:: Dataset ::

/-- Lanes of a request that has left its threads behind and that have no translation yet: those on a miss wait for the walk; those on
a fault are reported, and a PREF drops them (R99, R152). A window that refuses what its page table admitted at the issue is an
absent target by then (log 103). The others leave. -/
def State.seekLanes (s : State) (id : Nat) (lanes : List (Nat × Xlate)) : State :=
  match s.req id with
  | none => s
  | some r =>
    let pref := decide (r.kind = .pref)
    let pages := (lanes.filterMap (fun y => match y.2 with
      | .miss => some (y.1 / 4096, none)
      | .fault k l => some (y.1 / 4096, some (k, l))
      | .space => some (y.1 / 4096, some (8, 0))
      | _ => none)).eraseDups
    let s := pages.foldl (fun s p =>
      match p.2 with
      | none => s.startWalk (crewSett r.crew) (s.crew r.crew).core (4096 * p.1) r.kind.access (if pref then .prefetch id else .load id)
      | some (kind, level) => if pref then s.dropLanes id (4096 * p.1) else s.loadFault id (4096 * p.1) kind level) s
    s.start id

/-- A deferring load (R89, R99): lanes whose page is not in the TLB wait for the walk, those on a fault for the fill. -/
def State.deferLoad (s : State) (x : Instr) (u : Issue) (r : Req) : State :=
  let c := s.crew u.crew
  let act := c.active x u.lanes
  let sym := c.freeSym
  let lanes := act.map (fun l => (l, c.laneAddr x l, s.laneTarget u.crew (c.laneAddr x l) r.size .read))
  let deps := s.loadDeps u.crew (act.map (fun l => (c.laneAddr x l, r.size)))
  let (id, s) := s.enter { r with
    sym := some sym
    deps := deps
    lanes := lanes.map (fun y => { lane := y.1, va := y.2.1, target := (match y.2.2 with | .ok t => some t | _ => none), due := s.cycle }) }
  let c := s.crew u.crew
  let c := c.countReads (info x).readRegs act
  let c := (c.loadForm x u sym s.cycle).dropDeadForms
  let c := { c with syms := c.syms ++ [{ num := sym, req := id, mask := maskOf act }] }
  let s := s.finishWith u x 4 c
  let s := s.touchTlb c.core (lanes.map (fun y => y.2.1))
  s.seekLanes id (lanes.map (fun y => y.2))

/-- A load that does not defer: its registers are in flight until its data arrives (R32, R90). -/
def State.plainLoad (s : State) (x : Instr) (u : Issue) (r : Req) (ts : List (Nat × Nat × Target)) : Nat × State :=
  let c := s.crew u.crew
  let f := info x
  let act := c.active x u.lanes
  let c := ((c.countReads f.readRegs act).releaseForms (f.writeRegs.map c.win)).writeResults f (c.zeros x u)
  let c := { c with inFlight := c.inFlight ++ f.writeRegs.map c.win }
  let s := s.finish u x c
  let ranges := ts.map (fun t => (t.2.1, r.size))
  let deps := if r.kind.reads then s.loadDeps u.crew ranges else s.overlapDeps u.crew ranges r.kind.writes
  let (id, s) := s.enter { r with deps := r.deps ++ deps }.halved
  ((id, s.touchTlb c.core (ts.map (fun t => t.2.1))))

/-- The request of a load of d. -/
def Crew.loadReq (c : Crew) (i : Instr) (u : Issue) (kind : ReqKind) (now : Nat) : Req :=
  let f := info i
  let o := f.dst.getD (0, 1)
  { kind := kind, crew := u.crew, pc := u.pc, size := (accessBytes i).getD 4, dst := c.win o.1, width := o.2, cnt := f.cnt,
    lanes := [], issued := now, frontier := c.frontier, late := c.missOf i }

/-- With every lane inactive a load only writes a zeroing mask's zeros. -/
def State.idleLoad (s : State) (x : Instr) (u : Issue) : State :=
  let c := s.crew u.crew
  s.finish u x ((c.releaseForms ((info x).writeRegs.map c.win)).writeResults (info x) (c.zeros x u))

/-- LD (R143). -/
def execLd (px : Option Pfx) (d : BitVec 7) (a : BitVec 7) (z : BitVec 3) (h : BitVec 2) (g : BitVec 4) (s : State) : Out :=
  let x : Instr := .ld px d a z h g
  let n := sizeBytes z.toNat
  s.issueMem x (s.memTrap x n .read (fun _ _ => false)) (fun u =>
    let c := s.crew u.crew
    let act := c.active x u.lanes
    let r := { c.loadReq x u .load s.cycle with zfield := z.toNat, hint := h.toNat }
    if act = [] then .next (s.idleLoad x u)
    else if c.defers x act z.toNat && !s.spaceAhead u.crew n (act.map (c.laneAddr x)) then .next (s.deferLoad x u r)
    else
      match s.resolveLanes u (act.map (fun l => (l, c.laneAddr x l))) n .read with
      | .stop t => .next t
      | .ok ts =>
        let (id, s) := s.plainLoad x u { r with lanes := laneReqs s.cycle ts (fun _ => 0) } ts
        .next (s.start id))

/-- LDA (R146). -/
def execLda (px : Option Pfx) (d : BitVec 7) (a : BitVec 7) (z : BitVec 3) (sc : BitVec 3) (g : BitVec 4) (s : State) : Out :=
  let x : Instr := .lda px d a z sc g
  let n := sizeBytes z.toNat
  s.issueMem x (s.memTrap x n .read (fun _ _ => false)) (fun u =>
    let c := s.crew u.crew
    let act := c.active x u.lanes
    let r := { c.loadReq x u .lda s.cycle with zfield := z.toNat, scope := sc.toNat, acquire := true }
    if act = [] then .next (s.idleLoad x u)
    else
      match s.resolveLanes u (act.map (fun l => (l, c.laneAddr x l))) n .read with
      | .stop t => .next t
      | .ok ts =>
        let (id, s) := s.plainLoad x u { r with lanes := laneReqs s.cycle ts (fun _ => 0) } ts
        .next ((s.start id).beginAcquire u.crew id sc.toNat))

/-- LDK (R147): performed at the home, with the sibling count. -/
def execLdk (px : Option Pfx) (d : BitVec 7) (a : BitVec 7) (h : BitVec 2) (g : BitVec 4) (s : State) : Out :=
  let x : Instr := .ldk px d a h g
  s.issueMem x (s.memTrap x 4 .read (fun _ _ => false)) (fun u =>
    let c := s.crew u.crew
    let act := c.active x u.lanes
    let r := { c.loadReq x u .ldk s.cycle with zfield := 4, hint := h.toNat }
    if act = [] then .next (s.idleLoad x u)
    else
      match s.resolveLanes u (act.map (fun l => (l, c.laneAddr x l))) 4 .read with
      | .stop t => .next t
      | .ok ts =>
        let (id, s) := s.plainLoad x u { r with lanes := laneReqs s.cycle ts (fun _ => 0) } ts
        .next (s.start id))

/-! ## Stores -/

/-- A near-window store to registers whose slot it writes (R27, R92) and any other address are stored alike; a
keep-siblings page has no store narrower than its cells (R283). -/
def narrowKs (n : Nat) (_ : Nat) (t : Target) : Bool := t.ks && decide (n < 4)

/-- A store of whole words to an ordinary device line writes the core's L1 when it issues (R254, R277); one to a
keep-siblings cell invalidates its word there. -/
def State.storeL1 (s : State) (r : Req) : State :=
  let core := (s.crew r.crew).core
  r.lanes.foldl (fun s x =>
    match x.target with
    | some t =>
      match s.cls r x t, t.place with
      | .home, .hbm q a =>
        if t.ks then s.modCore core (fun g => g.l1Drop q a r.size)
        else if t.cache != 0 || t.sh || (s.core core).l1Size = 0 then s
        else
          let alloc := r.allocates && decide (4 ≤ r.size)
          let s := if alloc then s.l1Place core (lineOf q a) (r.hint = 2) else s
          (s.modCore core (fun g => (g.l1Write q a r.size x.data alloc).l1Touch (lineOf q a) r.hint)).l1Tidy core
      | _, _ => s
    | none => s) s

/-- The words that an atomic will change leave the issuer's L1 (R272). -/
def State.dropReqWords (s : State) (r : Req) : State :=
  r.lanes.foldl (fun s x => match x.target with
    | some t => s.dropL1 r.crew t r.size
    | none => s) s

/-- A store to keep-siblings cells invalidates its words in the writer's L1 when it issues (R254). -/
def State.dropKs (s : State) (id : Nat) : State :=
  match s.req id with
  | none => s
  | some r => r.lanes.foldl (fun s x => match x.target with
      | some t => if t.ks then s.dropL1 r.crew t r.size else s
      | none => s) s

/-- The word that a load brought for a lane. -/
def Req.word (r : Req) (l : Nat) : Word :=
  match r.lane l with
  | some x => BitVec.ofNat 32 (loadValue r.zfield x.value)
  | none => 0

/-- Let the head of the egress queue go while its data is known (R93). -/
def State.drainEgress (s : State) (k : Nat) : State :=
  let rec go : Nat → State → State
    | 0, s => s
    | n + 1, s =>
      match (s.crew k).egress with
      | e :: rest =>
        if e.form.isSome then s
        else
          let s := s.modCrew k (fun c => { c with egress := rest })
          let s := s.modReq e.req (fun r => { r with queued := false, issued := s.cycle })
          let s := match s.req e.req with | some r => if r.kind.isStore then s.storeL1 r else s.dropReqWords r | none => s
          go n (s.start e.req)
      | [] => s
  go (s.crew k).egress.length s

/-- A store's request: the data known at issue, or the form of its pending data register (R93). Every store behind a
queued one enters the queue too. -/
def State.storeReq (s : State) (x : Instr) (u : Issue) (r : Req) (ts : List (Nat × Nat × Target)) (b w : Nat) : State :=
  let c := s.crew u.crew
  let act := c.active x u.lanes
  let form := if w = 1 then c.form (c.win b) else none
  -- a symbol that resolves in this cycle has its data (R95)
  let known : Option Req := form.bind (fun f => (c.syms.find? (fun y => y.num = f.sym && y.resolved)).bind (fun y => s.req y.req))
  let data (l : Nat) : Nat := match form, known with
    | some f, some y => (f.value l (y.word l)).toNat
    | some f, none => (f.lane l).offset.toNat
    | none, _ => c.operand (b, w) (0, 0) l
  let form := if known.isSome then none else form
  let queue := form.isSome || c.egress != []
  let c := (c.countReads (info x).readRegs act).dropDeadForms.bump r.release
  let s := s.finish u x c
  let home := match ts with | (_, _, t) :: _ => (match t.place with | .hbm q _ => q | _ => crewSett u.crew) | [] => crewSett u.crew
  let deps := s.overlapDeps u.crew (ts.map (fun t => (t.2.1, r.size))) true
  let deps := if r.release then (s.releaseDeps u.crew) ++ deps else deps
  let (id, s) := s.enter { r with
    lanes := laneReqs s.cycle ts (fun l => data l % 2 ^ (8 * r.size)), queued := queue, deps := deps
    stamp := s.stampOf u.crew home, frontier := c.frontier }.halved
  let s := s.touchTlb c.core (ts.map (fun t => t.2.1))
  if queue then
    ((s.dropKs id).modCrew u.crew (fun c => { c with egress := c.egress ++ [{ req := id, form := form }] })).drainEgress u.crew
  else
    let s := match s.req id with | some r => s.storeL1 r | none => s
    s.start id

/-- ST (R145). -/
def execSt (px : Option Pfx) (z : BitVec 3) (h : BitVec 2) (a : BitVec 7) (b : BitVec 7) (g : BitVec 4) (s : State) : Out :=
  let x : Instr := .st px z h a b g
  let n := sizeBytes z.toNat
  s.issueMem x (s.memTrap x n .write (narrowKs n)) (fun u =>
    let c := s.crew u.crew
    let act := c.active x u.lanes
    let r := { c.loadReq x u .store s.cycle with hint := h.toNat, width := 0 }
    if act = [] then .next (s.finish u x c)
    else
      match s.resolveLanes u (act.map (fun l => (l, c.laneAddr x l))) n .write with
      | .stop t => .next t
      | .ok ts => .next (s.storeReq x u r ts b.toNat (sizeRegs z)))

/-- STL (R146). -/
def execStl (px : Option Pfx) (z : BitVec 3) (sc : BitVec 3) (a : BitVec 7) (b : BitVec 7) (g : BitVec 4) (s : State) : Out :=
  let x : Instr := .stl px z sc a b g
  let n := sizeBytes z.toNat
  s.issueMem x (s.memTrap x n .write (narrowKs n)) (fun u =>
    let c := s.crew u.crew
    let act := c.active x u.lanes
    let r := { c.loadReq x u .stl s.cycle with scope := sc.toNat, release := true, width := 0 }
    if act = [] then .next (s.finish u x c)
    else
      match s.resolveLanes u (act.map (fun l => (l, c.laneAddr x l))) n .write with
      | .stop t => .next t
      | .ok ts => .next (s.storeReq x u r ts b.toNat (sizeRegs z)))

/-! ## Events -/

/-- The frames of a shadowed buffer change places in one step (R173, R269). -/
def State.swapFrames (s : State) (sett buf : Nat) : State :=
  let a := (s.sett sett).base 2 + 8 * buf + 7
  let v := s.hbmRead sett a 1
  s.hbmWrite sett a 1 (putBits v 7 7 (1 - bits v 7 7))

/-- CCTL.evict's lane: the line leaves L1 (R151). A peer sector in IS or ISI makes it wait until the sector leaves that state, and it is
done when the notices that it sent are acknowledged (R403). -/
def State.evictLane (s : State) (id : Nat) (r : Req) (x : LaneReq) (t : Target) : State :=
  let core := (s.crew r.crew).core
  let done (s : State) : State := s.setLane id { x with done := true }
  let wait (s : State) : State := let y := { x with due := s.cycle + 1 }
                                  (s.setLane id y).follow id r [y]
  match s.named (crewSett r.crew) t.place with
  | none => done s
  | some (q, a) =>
    let line := lineOf q a
    let first := sectorOf q (a / 128 * 128)
    let st (y : Nat) : SectorSt := Tab.get .i (s.core core).sectors y
    if q = coreSett core then done (s.l1Evict core line)
    else if [first, first + 1].any (fun y => match st y with | .is | .isi => true | _ => false) then wait s
    else if [first, first + 1].any (fun y => match st y with | .s => true | _ => false) then wait (s.l1Evict core line)
    else if [first, first + 1].any (fun y => match st y with | .si => true | _ => false) then wait s
    else done s

/-- CCTL.evict's lane; PUBL's swaps a buffer's frames. Every other kind stores. -/
def State.writeLane (s : State) (id : Nat) (r : Req) (x : LaneReq) (t : Target) : State :=
  match r.kind, t.place with
  | .evict, _ => s.evictLane id r x t
  | .publ, _ => (s.swapFrames (crewSett r.crew) t.buf).setLane id { x with done := true }
  | _, _ => s.storeLane id r x t

/-- LOAD_DATA_RETURN (R29): a load is performed at its place, and what has arrived reaches the destination. -/
def execLoadDataReturn (req : Nat) (s : State) : Out :=
  .next (((s.arrive req).runLanes req (List.range 32) (fun s r x t => s.loadLane req r x t)).launch req |>.finishReq req)

/-- STRIKE_CLEARANCE (R413). -/
def execStrikeClearance (req : Nat) (s : State) : Out := .next (s.clear req)

/-- STORE_PERFORMED (R277). -/
def execStorePerformed (req : Nat) (s : State) : Out :=
  .next ((((s.runLanes req (List.range 32) (fun s r x t => s.writeLane req r x t)).launch req).finishReq req))

/-- The cycle in which a symbol resolves (R95): the load leaves its counter, captured stores take their data, the egress queue
goes on. An instruction that issues in this cycle still reads the forms (R96); those that stand now are complete. -/
def State.resolveFirst (s : State) (crew sym : Nat) (y : Sym) (r : Req) : State :=
  let c := s.crew crew
  let c := { c with
    forms := c.forms.map (fun (f : Form) => if f.sym = sym then { f with avail := min f.avail s.cycle } else f)
    syms := c.syms.map (fun (z : Sym) => if z.num = sym then { z with resolved := true, until_ := s.cycle + 1 } else z) }
  let c := (c.takeTags r).decr .loads
  let mine (e : Egress) : Bool := match e.form with | some f => f.sym = sym | none => false
  let caught := c.egress.filter mine
  let s := caught.foldl (fun (s : State) (e : Egress) => match e.form with
    | some f => s.modReq e.req (fun q => { q with lanes := q.lanes.map (fun x =>
        { x with data := (f.value x.lane (r.word x.lane)).toNat % 2 ^ (8 * q.size) }) })
    | none => s) s
  let c := { c with egress := c.egress.map (fun (e : Egress) => if mine e then { e with form := none } else e) }
  (s.setCrew crew c).redo c.core (.response y.req r)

:::

Could you copy every line from the records that mentions the word "modCrew"?

• [Solution to this task]:
          let s := s.modCrew k (fun c => { c with egress := rest })
    ((s.dropKs id).modCrew u.crew (fun c => { c with egress := c.egress ++ [{ req := id, form := form }] })).drainEgress u.crew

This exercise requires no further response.